Geschenkbox mit Bauschutt, V-4261, 2024
© Stiftung Humboldt Forum im Berliner Schloss, Foto: Dominique Falentin

Ich war bei der Recherche zur Ausstellung einer der Interviewer, habe vierzehn Männer und Frauen gesprochen, die im Palast gearbeitet, ihn besucht oder sich anderweitig mit ihm beschäftigt haben – aus dem Osten wie aus dem Westen. Um Interviewpartner*innen zu finden, hängte ich in meinem Ost-Berliner Kiez einen Zettel auf, mit der Bitte, dass sich Menschen melden mögen, die über den Palast erzählen möchten. Daraufhin erhielt ich eine E-Mail, deren Absender berichtete, er habe beim Abriss des Palastes mitgearbeitet. Er sandte Fotos, die er während der Arbeit geschossen hatte. Angehängt war auch eine Schwarz-Weiß-Aufnahme aus Kindheitstagen: Der Absender mit Verwandten vor dem Palast.
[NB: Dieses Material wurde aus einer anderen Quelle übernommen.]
/-- A rejection (R300): CMP_EVENT, CMP_REJECT, the record, and for head commits CMP_COMMIT_STATUS. -/
def State.reportReject (s : State) (x : Commit) : State :=
  s.each (fun m s =>
    let head := x.kind != 0
    let s1 := s.setReg (Reg.CMP_REJECT m) (b2n head * 2 ^ 31 + x.code * 2 ^ 16 + (if head then 0x3F else x.paddock) * 2 ^ 8 + x.layer)
    let s2 := s1.recordNow 0x0701 [(8, m), (8, if head then 0xBF else x.paddock), (8, x.layer), (8, x.code)]
    let s3 := if head then
        ((s2.setFld (Reg.CMP_COMMIT_STATUS m) 15 8 x.code).setBit (Reg.CMP_COMMIT_STATUS m) 3 true).setBit
          (Reg.CMP_COMMIT_STATUS m) 0 false
      else s2
    let s4 := if head then s3.setBit (Reg.CMP_STATUS m) 29 false else s3
    s4.cmpEvent m 0) x.members

/-- Detail word of COMMIT_REJECTED (Table 11.7). -/
def Commit.detail (x : Commit) : Nat := x.comp * 2 ^ 20 + x.code * 2 ^ 8 + x.layer

/-- Paddock `p` has a commit pending on composer `c`: neither applied nor rejected (R297). -/
def State.padPending (s : State) (p c : Nat) : Bool :=
  s.cmp.commits.any fun x => x.kind == 0 && x.comp == c && x.paddock == p && x.code == 0

/-- A LAYER_COMMIT job reaches the port of composer `c`, or is rejected there because the composer is disabled (R297). Which
layers it covers is settled when it is latched, so it copies the shadows of all (R295). -/
def State.jobArrives (s : State) (c p ctx sq : Nat) : State :=
  match s.job ctx sq with
  | none => s
  | some j =>
    let safe := s.safetyOwner c == some p
    let x : Commit := {
      kind := 0, comp := c, members := [c], paddock := p, job := some (ctx, sq)
      arrival := s.clk.stm
      stamped := s.clk.stm
      target := j.at?
      words := s.copyWords ((List.range 16).flatMap (layerKeys c) ++ if safe then s.safetyKeys c else [])
      layers := s.heldLayers p c
      safety := safe }
    if s.bit (Reg.CMP_STATUS c) 31 then s.arrive x
    else
      let y := { x with code := 0x11 }
      let s1 := s.reportReject y
      s1.endJob ctx sq 0x31 y.detail s1.lastSeq

/-- Waiting LAYER_COMMIT jobs reach their ports where the paddock has none pending any more (R297), in order. -/
def State.portDrain (s : State) : Nat → State
  | 0 => s
  | n + 1 =>
    match s.cmp.waiting.find? fun w => !s.padPending w.2.1 w.1 with
    | none => s
    | some w =>
      let s1 := { s with cmp := { s.cmp with waiting := s.cmp.waiting.erase w } }
      State.portDrain (s1.jobArrives w.1 w.2.1 w.2.2.1 w.2.2.2) n

/-- As many waiting jobs as there are. -/
def State.drainPorts (s : State) : State := s.portDrain s.cmp.waiting.length
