-- ==== Sys2Proof/Machine/Audio.lean ====
section
/-! DEFINITION. Audio routing and mixing (spec/18): sources, buffers, voices, crosspoints, buses, meters, blocks and commits. -/

namespace Sys2Proof.Machine

/-! ### Rate, ports and samples (R437, R440, R452) -/

/-- 96 kHz is in force; the audio clock is AUD_MCLK_IN. -/
def State.fast (s : State) : Bool := s.bit Reg.AUD_CFG 0
def State.mclkIn (s : State) : Bool := s.bit Reg.AUD_STATUS 29

/-- Inputs, buses, voices and slots per port that the rate offers. -/
def State.inputsOn (s : State) : Nat := if s.fast then 64 else 128
def State.busesOn (s : State) : Nat := if s.fast then 32 else 64
def State.voicesOn (s : State) : Nat := if s.fast then 32 else 64
def State.slotsOn (s : State) : Nat := if s.fast then 8 else 16

/-- Port `p` is enabled and locked; a master always is locked. -/
def State.tdmLocked (s : State) (p : Nat) : Bool :=
  s.bit (Reg.AUD_TDM_CFG p) 0 && (s.bit (Reg.AUD_TDM_CFG p) 1 || s.bit (Reg.AUD_TDM_STATUS p) 31)

/-- AUD_TDM_p_STATUS.locked of the ports that are masters or disabled. -/
def State.tdmSync (s : State) : State :=
  s.each (fun p t =>
    if !t.bit (Reg.AUD_TDM_CFG p) 0 then t.setBit (Reg.AUD_TDM_STATUS p) 31 false
    else if t.bit (Reg.AUD_TDM_CFG p) 1 then t.setBit (Reg.AUD_TDM_STATUS p) 31 true else t) (List.range 8)

/-- Slot `c` of port `p` exists in the port's frame. -/
def State.slotOn (s : State) (p c : Nat) : Bool := decide (c < 2 * 2 ^ s.fld (Reg.AUD_TDM_CFG p) 3 2) && decide (c < s.slotsOn)

/-- The value of a sample word, and of a 24-bit sample. -/
def sampleQ (w : Nat) : ℚ := (f32.rat? w).getD 0
def fixedQ (i : Int) : ℚ := (i : ℚ) / 8388608

/-- The binary32 word of a value: a rounding the spec does not state (assumption 26). -/
def toSample (q : ℚ) : Nat := f32.roundFree q

/-- The largest value a sink sends, and the clamp to [−1, 1 − 2^−23] (R441, R446). -/
def topQ : ℚ := 1 - 1 / 8388608
def clampQ (q : ℚ) : ℚ := max (-1) (min topQ q)

/-- A sample of a guest's buffer as a word (R441): format 0 S24, 1 S16, 2 FP32. -/
def guestSample (fmt : Nat) (bs : List Byte) : Nat :=
  let v := ofLeBytes bs
  match fmt with
  | 0 => toSample (fixedQ (signedOf 24 v))
  | 1 => toSample (fixedQ (256 * signedOf 16 v))
  | _ => match f32.val v with
    | .nan => 0
    | .inf n => toSample (if n then -1 else topQ)
    | .fin n q => if -1 ≤ sgn n q ∧ sgn n q ≤ topQ then v else toSample (clampQ (sgn n q))

/-- Bytes of a sample. -/
def sampleBytes (fmt : Nat) : Nat := if fmt = 1 then 2 else 4

/-- A bus sample in a job's format: an integer one clamped and rounded to nearest even, FP32 as it is held (R441, R442). -/
def captured (fmt w : Nat) : List Byte :=
  let q := clampQ (sampleQ w)
  match fmt with
  | 0 => leBytes 4 (toSigned 32 (min 8388607 (intNearest (q * 8388608))))
  | 1 => leBytes 2 (toSigned 16 (min 32767 (intNearest (q * 32768))))
  | _ => leBytes 4 w

/-! ### Guest buffers (R440, R441) -/

def State.guestBuf (s : State) (i : Nat) : GuestBuf := spGet (fun _ => {}) s.aud.bufs i
def State.setGuestBuf (s : State) (i : Nat) (b : GuestBuf) : State :=
  { s with aud := { s.aud with bufs := spSet (fun _ => {}) s.aud.bufs i b } }

/-- Change a running play job. -/
def State.modPlay (s : State) (c sq : Nat) (f : PlayJob → PlayJob) : State :=
  { s with aud := { s.aud with plays := s.aud.plays.map fun j => if j.ctx = c ∧ j.sq = sq then f j else j } }

/-- A play job fills its input's buffer of 256 samples from memory as far as there is room (R441). -/
def State.fillPlay (s : State) (p : PlayJob) : State :=
  match s.job p.ctx p.sq with
  | none => s
  | some j =>
    let b := s.guestBuf p.input
    let w := sampleBytes (j.f 0x12 1)
    let n := min (256 - b.samples.length) (j.f 0x14 4 - p.entered)
    let a := j.f 0x18 8 + w * p.entered
    if n = 0 || b.discard then s
    else match s.reach p.ctx 0x18 a (w * n) false with
      | (_, some (st, d)) => s.faultAt p.ctx p.sq st d 0
      | (_, none) =>
        let bs := s.bufRead p.host a (w * n)
        let new := (List.range n).map fun k => guestSample (j.f 0x12 1) ((bs.drop (w * k)).take w)
        let s1 := s.setGuestBuf p.input { b with samples := b.samples ++ new }
        (s1.modPlay p.ctx p.sq fun q => { q with entered := p.entered + n }).modJob p.ctx p.sq fun k => { k with count := p.entered + n }

/-- AUDIO_BUFFER with dir play: it starts, or goes on filling. Its first sample plays not before its target time, unless earlier
samples remain in the buffer. -/
def execAudioBufferPlay (ctx : Fin 1024) (host : List (Nat × Byte)) (s : State) : Host.Outcome State Fault Refusal :=
  let c := ctx.val
  match s.aud.plays.find? fun p => p.ctx == c with
  | some p =>
    let q := { p with host := host ++ p.host }
    .next ((s.modPlay c p.sq fun _ => q).fillPlay q)
  | none =>
    match s.toStart c 9 with
    | none => .next s
    | some j =>
      if (j.f 0x11 1).testBit 0 then .next s
      else
        let i := j.f 0x10 1 % 128
        let p : PlayJob := { ctx := c, sq := j.sq, input := i, host := host }
        let b := s.guestBuf i
        let s1 := (s.markStarted c j.sq).modJob c j.sq fun k => { k with extent := j.f 0x14 4 }
        let s2 := if b.samples.isEmpty || b.discard then s1.setGuestBuf i { b with notBefore := j.at? } else s1
        let s3 : State := { s2 with aud := { s2.aud with plays := s2.aud.plays ++ [p] } }
        let n := sampleBytes (j.f 0x12 1) * j.f 0x14 4
        let s4 := if spaceOf (j.f 0x18 8) = .host && s3.mayMaster (s3.ctxPaddock c) then s3.hostRead c j.sq 0x18 (j.f 0x18 8) n else s3
        .next (s4.fillPlay p)

/-- AUDIO_BUFFER_PLAY_DONE: the last sample has entered the buffer. -/
def execAudioBufferPlayDone (ctx : Fin 1024) (s : State) : Host.Outcome State Fault Refusal :=
  let c := ctx.val
  match s.aud.plays.find? fun p => p.ctx == c with
  | none => .next s
  | some p =>
    match s.job c p.sq with
    | none => .next s
    | some j =>
      if j.f 0x14 4 ≤ p.entered then
        let s1 : State := { s with aud := { s.aud with plays := s.aud.plays.filter fun q => !(q.ctx == c && q.sq == p.sq) } }
        .next (s1.endJob c p.sq 0 0 0)
      else .next s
Und: Das Foto eines Pappkästchens mit Steinbrocken, einer Halbkugel aus Glas, einer verrosteten Schraube. Der Absender der Mail bot an, mir das Kästchen vorbeizubringen, als mögliches Exponat für die geplante Ausstellung über das Gebäude, das er mit abgerissen hatte. Wenig später stand er mit dem Kästchen in meiner Wohnung – Palast in a nutshell, der Palast in einer Verpackung, wie man sie an Geburtstagen benutzt, mit Blümchen verziert. Ein Interview lehnte der Schenker ab.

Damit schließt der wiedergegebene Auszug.